If real change happens, I will know it when I see it. I'm 100% open to that. Open, but not holding my breath.

I'm going on with my relieved, happy, skirt-twirly, motherless life.

Sometimes letting a cracked thing just be broken is better.

i thee dread

the metamorphosis of marriage

I once heard the phrase "don't borrow trouble." The idea is that if you're worrying about things that haven't happened yet, or might not happen at all, you're borrowing potential trouble from your future and turning it into real trouble in your present. Well, I'm borrowing trouble, big time.

I dread weddings and funerals. Specifically, weddings and funerals which my parents might attend. Even more specifically, funerals of relatives that I love, and the weddings of my unmarried siblings. 

Nobody is dying right now, so that pot is sitting cold on the back burner. But the weddings. Oh, god, are there going to be weddings? Brother #3 has a long-term girlfriend. He's had others. Will this one be "the one"?  Will I have to spend thousands of dollars on traveling and hotels and other wedding-related expenses, for a wedding that I don't really want to attend, but feel obligated to? My sister has been with her boyfriend for several years, and more and more lately, I wonder if an engagement announcement will be forthcoming. I told myself, hey, maybe they're just the cohabiting type. Maybe they'll never get married. Maybe they'll break up (sad, wouldn't wish for it, but could happen). Maybe they'll suddenly elope and spare the rest of us the ordeal of a family wedding. If they do have a ceremony, it'll most likely be closer to home, but still, ohhhhh...I don't want to go. Her college graduation was hard enough, but things between my mom and myself have gotten much worse (well, better for me in most ways, but you know what I mean) in the years since then and I Just. Don't. Want. To. Go.

But I will go. She's my sister, and I love her, and her wedding isn't about me or my mom, and I'll suck it up and go and be supportive and happy for her and not let her *know* that I'm sucking it up.
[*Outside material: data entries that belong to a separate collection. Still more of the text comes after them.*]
theorem State.Inv.advance (hinv : s.Inv) (hbusy : s.status.busy = true) {p : Phase} {n : Nat} {issued : List Request}
    (hp : p ≠ .idle) (hread : p = .read → s.cur.op ≠ .reset)
    (hwait : p = .wait → 0 < n ∧ n ≤ s.cur.delayUs.toNat * Config.ticksPerUs)
    (hissued : ∀ r ∈ issued, r.legal)
    (hrequest : ∀ r, (s.advance p n issued).request = some r → issued.head? = some r) :
    (s.advance p n issued).Inv where
  mode_in_table := hinv.mode_in_table
  busy_phase := iff_of_true hbusy hp
  pend_phase := rfl
  latched := hinv.latched
  latched_addr := hinv.latched_addr
  last_op := hinv.last_op
  read_op := hread
  wait_timer := hwait
  busy_outcome := hinv.busy_outcome
  valid_outcome := hinv.valid_outcome
  err_op := hinv.err_op
  issued_legal := hissued
  request_issued := hrequest

/-! The errors (R186). -/

/-- An error leaves the engine idle, with an outcome that its command allows. -/
theorem State.inv_raiseError {e : OpError} (hmode : s.mode ∈ modeTable) (hissued : ∀ r ∈ s.issued, r.legal)
    (herr : e.kind.allows s.status.lastOp) : (raiseError e s).Inv :=
  State.inv_of_idle rfl rfl rfl hmode nofun herr hissued

/-- An error at acceptance (R104, R77). -/
theorem State.Inv.raiseError_accept (hinv : s.Inv) {e : OpError} {op : BitVec 4} (herr : e.kind.allows op) :
    (raiseError e (accept op s)).Inv :=
  State.inv_raiseError (s := accept op s) hinv.mode_in_table hinv.issued_legal herr

/-- A failed request (R147): every bus operation can end in TRANSPORT_ERROR. -/
theorem State.Inv.raiseTransportError (hinv : s.Inv) (hbusy : s.status.busy = true) (info : Word) :
    (raiseError (.transportError info) s).Inv := by
  have herr : ErrKind.allows s.status.lastOp .transportError := by
    rw [hinv.last_op hbusy]
    exact transportError_allows s.cur.op
  exact State.inv_raiseError hinv.mode_in_table hinv.issued_legal herr

/-! The answers to the read (R146). -/

theorem State.Inv.last_op_of_pend_read (hinv : s.Inv) (hp : s.pend = .read) :
    s.status.lastOp = 0x3 ∨ s.status.lastOp = 0x4 := by
  rw [hinv.last_op (hinv.busy_of_pend hp nofun)]
  exact BusOp.code_of_ne_reset (hinv.op_of_pend_read hp)

/-- A corrupt frame. -/
theorem State.Inv.raiseChecksumError (hinv : s.Inv) (hp : s.pend = .read) (b : Frame) :
    (raiseError .checksumError (receive b s)).Inv :=
  State.inv_raiseError (s := receive b s) hinv.mode_in_table hinv.issued_legal (hinv.last_op_of_pend_read hp)

/-- The success of the read, whatever results and RXBUF it leaves. -/
theorem State.Inv.completeWithValue (hinv : s.Inv) (hp : s.pend = .read) (results : Results) (b : Frame) :
    (completeWithValue { s with pend := .none, results := results, rxbuf := b }).Inv := by
  obtain ⟨_, herr⟩ := hinv.busy_outcome (hinv.busy_of_pend hp nofun)
  exact State.inv_of_idle rfl rfl rfl hinv.mode_in_table (fun _ => ⟨herr, hinv.last_op_of_pend_read hp⟩) hinv.err_op
    hinv.issued_legal

/-! The settle timer (R144, R145). -/

/-- Every operation has a settle delay (R150, R151, R100). -/
theorem delayUs_pos (hmode : s.mode ∈ modeTable) (hlatched : s.latchesAgree) : 0 < s.cur.delayUs.toNat := by
  have hrow : ∀ m ∈ modeTable, 0 < m.delayUs.toNat := by decide
  unfold State.latchesAgree at hlatched
  split at hlatched <;> rw [hlatched.2]
  · decide
  · decide
  · exact hrow _ hmode

/-- The accepted write starts the settle timer at its load, which is not zero. -/
theorem State.Inv.takeWriteAnswer_ok (hinv : s.Inv) (hp : s.pend = .write) : (takeWriteAnswer .ok s).Inv := by
  have hbusy := hinv.busy_of_pend hp nofun
  have hload : 0 < s.cur.delayUs.toNat * Config.ticksPerUs :=
    Nat.mul_pos (delayUs_pos hinv.mode_in_table (hinv.latched hbusy)) (Nat.succ_pos _)
  rw [takeWriteAnswer_ok_eq_advance]
  exact hinv.advance hbusy nofun nofun (fun _ => ⟨hload, le_rfl⟩) hinv.issued_legal nofun

/-- A tick counts down to no less than 1, or expires: it ends a RESET or issues the read. -/
theorem State.Inv.timerTick (hinv : s.Inv) : (timerTick s).Inv := by
  obtain ⟨_, he⟩ | ⟨hp, ht, he⟩ | ⟨hp, ht, ho, he⟩ | ⟨hp, ht, ho, he⟩ := timerTick_cases s <;> rw [he]
  · exact hinv
  · have hle := (hinv.wait_timer hp).2
    rw [hinv.count_eq_advance hp]
    exact hinv.advance (hinv.busy_of_phase hp nofun) nofun nofun (fun _ => by omega) hinv.issued_legal nofun
  · exact State.inv_of_idle rfl rfl (hinv.pend_of_wait hp) hinv.mode_in_table hinv.valid_outcome hinv.err_op
      hinv.issued_legal
  · rw [startRead_eq_advance]
    have hissued : ∀ r ∈ Request.busRead s.cur.addr 6 :: s.issued, r.legal :=
      List.forall_mem_cons.mpr ⟨rfl, hinv.issued_legal⟩
    exact hinv.advance (hinv.busy_of_phase hp nofun) nofun (fun _ => ho) nofun hissued fun _ hr => hr

/-- Settles O42: the inputs to come are not the invariant's, and each way of `step_kind` to leave a state is an update
that keeps it. -/
theorem everyStepKeepsTheInvariant : Obligations.EveryStepKeepsTheInvariant := by
  unfold Obligations.EveryStepKeepsTheInvariant
  intro s t hinv h
  cases step_kind h with
  | noInput => exact hinv
  | read | getMode | writeIgnored | writeBusy | writeStatus | clearOvr | lateWriteAnswer | lateReadAnswer =>
    exact hinv.of_unseen _ _ _
  | acceptReset => exact hinv.withInputs.start_accept ⟨rfl, rfl⟩
  | acceptReadSerial => exact hinv.withInputs.start_accept ⟨rfl, rfl⟩
  | acceptReadMeasurement => exact hinv.withInputs.start_accept ⟨rfl, modeDelayUs_of_mem hinv.mode_in_table⟩
  | setMode w m hi hb ho hm =>
    exact State.inv_of_idle hb (hinv.phase_of_not_busy hb) (hinv.pend_of_not_busy hb) (lookupMode_mem hm).1 nofun
      trivial hinv.issued_legal
  | setModeInvalid => exact hinv.withInputs.raiseError_accept (e := .invalidArgument) rfl
  | illegal w hi hb ho => exact hinv.withInputs.raiseError_accept (e := .illegalCommand) ho
  | setAddr v hi hb =>
    exact State.inv_of_idle hb (hinv.phase_of_not_busy hb) (hinv.pend_of_not_busy hb) hinv.mode_in_table
      hinv.valid_outcome hinv.err_op hinv.issued_legal
  | @writeOk rest hi hp => exact (hinv.withInputs (inputs := rest)).takeWriteAnswer_ok hp
  | @writeError rest info hi hp =>
    exact (hinv.withInputs (inputs := rest)).raiseTransportError (hinv.busy_of_pend hp nofun) info
  | @readError rest info hi hp =>
    exact (hinv.withInputs (inputs := rest)).raiseTransportError (hinv.busy_of_pend hp nofun) info
  | @readCorrupt rest b hi hp => exact (hinv.withInputs (inputs := rest)).raiseChecksumError hp b
  | @readSerial rest b hi hp => exact (hinv.withInputs (inputs := rest)).completeWithValue hp _ b
  | @readMeasurement rest b hi hp => exact (hinv.withInputs (inputs := rest)).completeWithValue hp _ b
  | tick => exact hinv.withInputs.timerTick
  | blockReset =>
    exact State.inv_of_idle rfl rfl rfl resetMeetsTheInvariant.mode_in_table nofun trivial hinv.issued_legal

end Sys2Proof.Machine
end

section
/-! The checksum and the frame validator (41_checksum_extract.md). -/

namespace Sys2Proof.Machine

/-! ## The accumulator that is never masked (R121)

One form is the other modulo 256 at every shift, as no step moves a bit down. -/

theorem ofNat_crcShiftUnmasked (c : Nat) :
    BitVec.ofNat 8 (crcShiftUnmasked c) = crcShift (BitVec.ofNat 8 c) := by
  have hmsb : (BitVec.ofNat 8 c).msb = c.testBit 7 := by
    rw [BitVec.msb_eq_getLsbD_last, BitVec.getLsbD_ofNat]
    rfl
  have hshift : BitVec.ofNat 8 (c <<< 1) = BitVec.ofNat 8 c <<< 1 := by
    apply BitVec.eq_of_toNat_eq
    simp [Nat.shiftLeft_eq]
  unfold crcShiftUnmasked crcShift
  rw [hmsb]
  split
  · rw [BitVec.ofNat_xor, hshift]
    rfl
  · exact hshift

theorem crcByte_eq_iterate (c d : Byte) : crcByte c d = crcShift^[8] (c ^^^ d) := rfl

theorem crcByteUnmasked_eq_iterate (c : Nat) (d : Byte) :
    crcByteUnmasked c d = crcShiftUnmasked^[8] (c ^^^ d.toNat) := rfl

theorem ofNat_crcByteUnmasked (c : Nat) (d : Byte) :
    BitVec.ofNat 8 (crcByteUnmasked c d) = crcByte (BitVec.ofNat 8 c) d := by
  have hsemi : Function.Semiconj (BitVec.ofNat 8) crcShiftUnmasked crcShift := ofNat_crcShiftUnmasked
  rw [crcByteUnmasked_eq_iterate, hsemi.iterate_right 8, BitVec.ofNat_xor, BitVec.ofNat_toNat,
    BitVec.setWidth_eq, crcByte_eq_iterate]

/-- Settles O44: masking commutes with the work on each byte. -/
theorem maskingEarlyGivesTheSameChecksum : Obligations.MaskingEarlyGivesTheSameChecksum := by
  unfold Obligations.MaskingEarlyGivesTheSameChecksum
  intro d0 d1
  rw [crc8MaskedAtEnd, ofNat_crcByteUnmasked, ofNat_crcByteUnmasked]
  rfl

/-! ## A changed byte changes the checksum (R128)

A shift loses no information: the bit that leaves at the top is read again at the bottom, where 0x31 has a one. So the
checksum determines either byte of a field from the other. -/

theorem crcShift_bit_zero (c : Byte) : (crcShift c).getLsbD 0 = c.msb := by
  unfold crcShift
  split <;> simp [*]

theorem eq_of_shiftLeft_one_eq {c e : Byte} (hshift : c <<< 1 = e <<< 1) (hmsb : c.msb = e.msb) : c = e := by
  apply BitVec.eq_of_getElem_eq
  intro i hi
  obtain rfl | hlt := Nat.eq_or_lt_of_le (Nat.le_of_lt_succ hi)
  · exact hmsb
  · have hi1 : i + 1 < 8 := by omega
    have hbit := congrArg (BitVec.getLsbD · (i + 1)) hshift
    simpa [hi1] using hbit

theorem crcShift_injective : Function.Injective crcShift := by
  intro c e h
  have hmsb : c.msb = e.msb := by rw [← crcShift_bit_zero c, h, crcShift_bit_zero]
  have hshift : c <<< 1 = e <<< 1 := by
    unfold crcShift at h
    rw [hmsb] at h
    split at h
    · exact (BitVec.xor_left_inj _).mp h
    · exact h
  exact eq_of_shiftLeft_one_eq hshift hmsb

theorem crcByte_left_injective (d : Byte) : Function.Injective (crcByte · d) := by
  intro a b h
  exact (BitVec.xor_left_inj d).mp (crcShift_injective.iterate 8 h)

theorem crcByte_right_injective (c : Byte) : Function.Injective (crcByte c) := by
  intro a b h
  exact (BitVec.xor_right_inj c).mp (crcShift_injective.iterate 8 h)

@[simp] theorem crc8_left_inj (a b d : Byte) : crc8 a d = crc8 b d ↔ a = b :=
  ((crcByte_left_injective d).comp (crcByte_right_injective 0xFF)).eq_iff

@[simp] theorem crc8_right_inj (d a b : Byte) : crc8 d a = crc8 d b ↔ a = b :=
  (crcByte_right_injective _).eq_iff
I'll bring my kids, because she's their auntie, and they love her, and they should get to be present for the celebrations of people they love.

But I worry.

I worry about having to be near my mom.
I worry that my mom will try to talk to me.
I worry that my mom will try to touch me, or kiss my cheek like she did at another family gathering.
I worry about looking perfect, and not being too fat or too frowsy or too...something.
I worry about having to stand next to her in a receiving line, or sit near her at a table.
I worry about the interactions with relatives that I don't want to see, many of whom may lecture me about burying the hatchet.
I worry about bringing my children.
I worry that my mom will approach my children.
I worry that she will talk to them.
I worry that she will touch them and kiss and hug them.
I worry about whether or not I should allow her to go near them.
I worry that there's no real way to keep her away from my children if they're at the same event.
I worry about maybe telling my kids to stay away from Nona.
I worry that she'll sneak behind my back, when I'm away from them for a moment.
I worry that I'll feel like I want to protect them, and that I'll do something that leads to her causing a scene.
I worry that in the name of not drawing attention to myself during my sister's wedding, that I'll put on too brave a face and subject myself to too much.
I worry about the more-intimate rehearsal dinner, where all of this will be a thousand times harder.

And as of last week, I know that my sister is looking at rings, and that she'd like to have a simple ceremony but that it will at the very least be a small ceremony, not a private elopement, and that she is counting on me being her maid of honor.

And I know that I will go, and bring my children, and act natural, and that it will be really, really hard.

And I worry, and I worry, and I worry.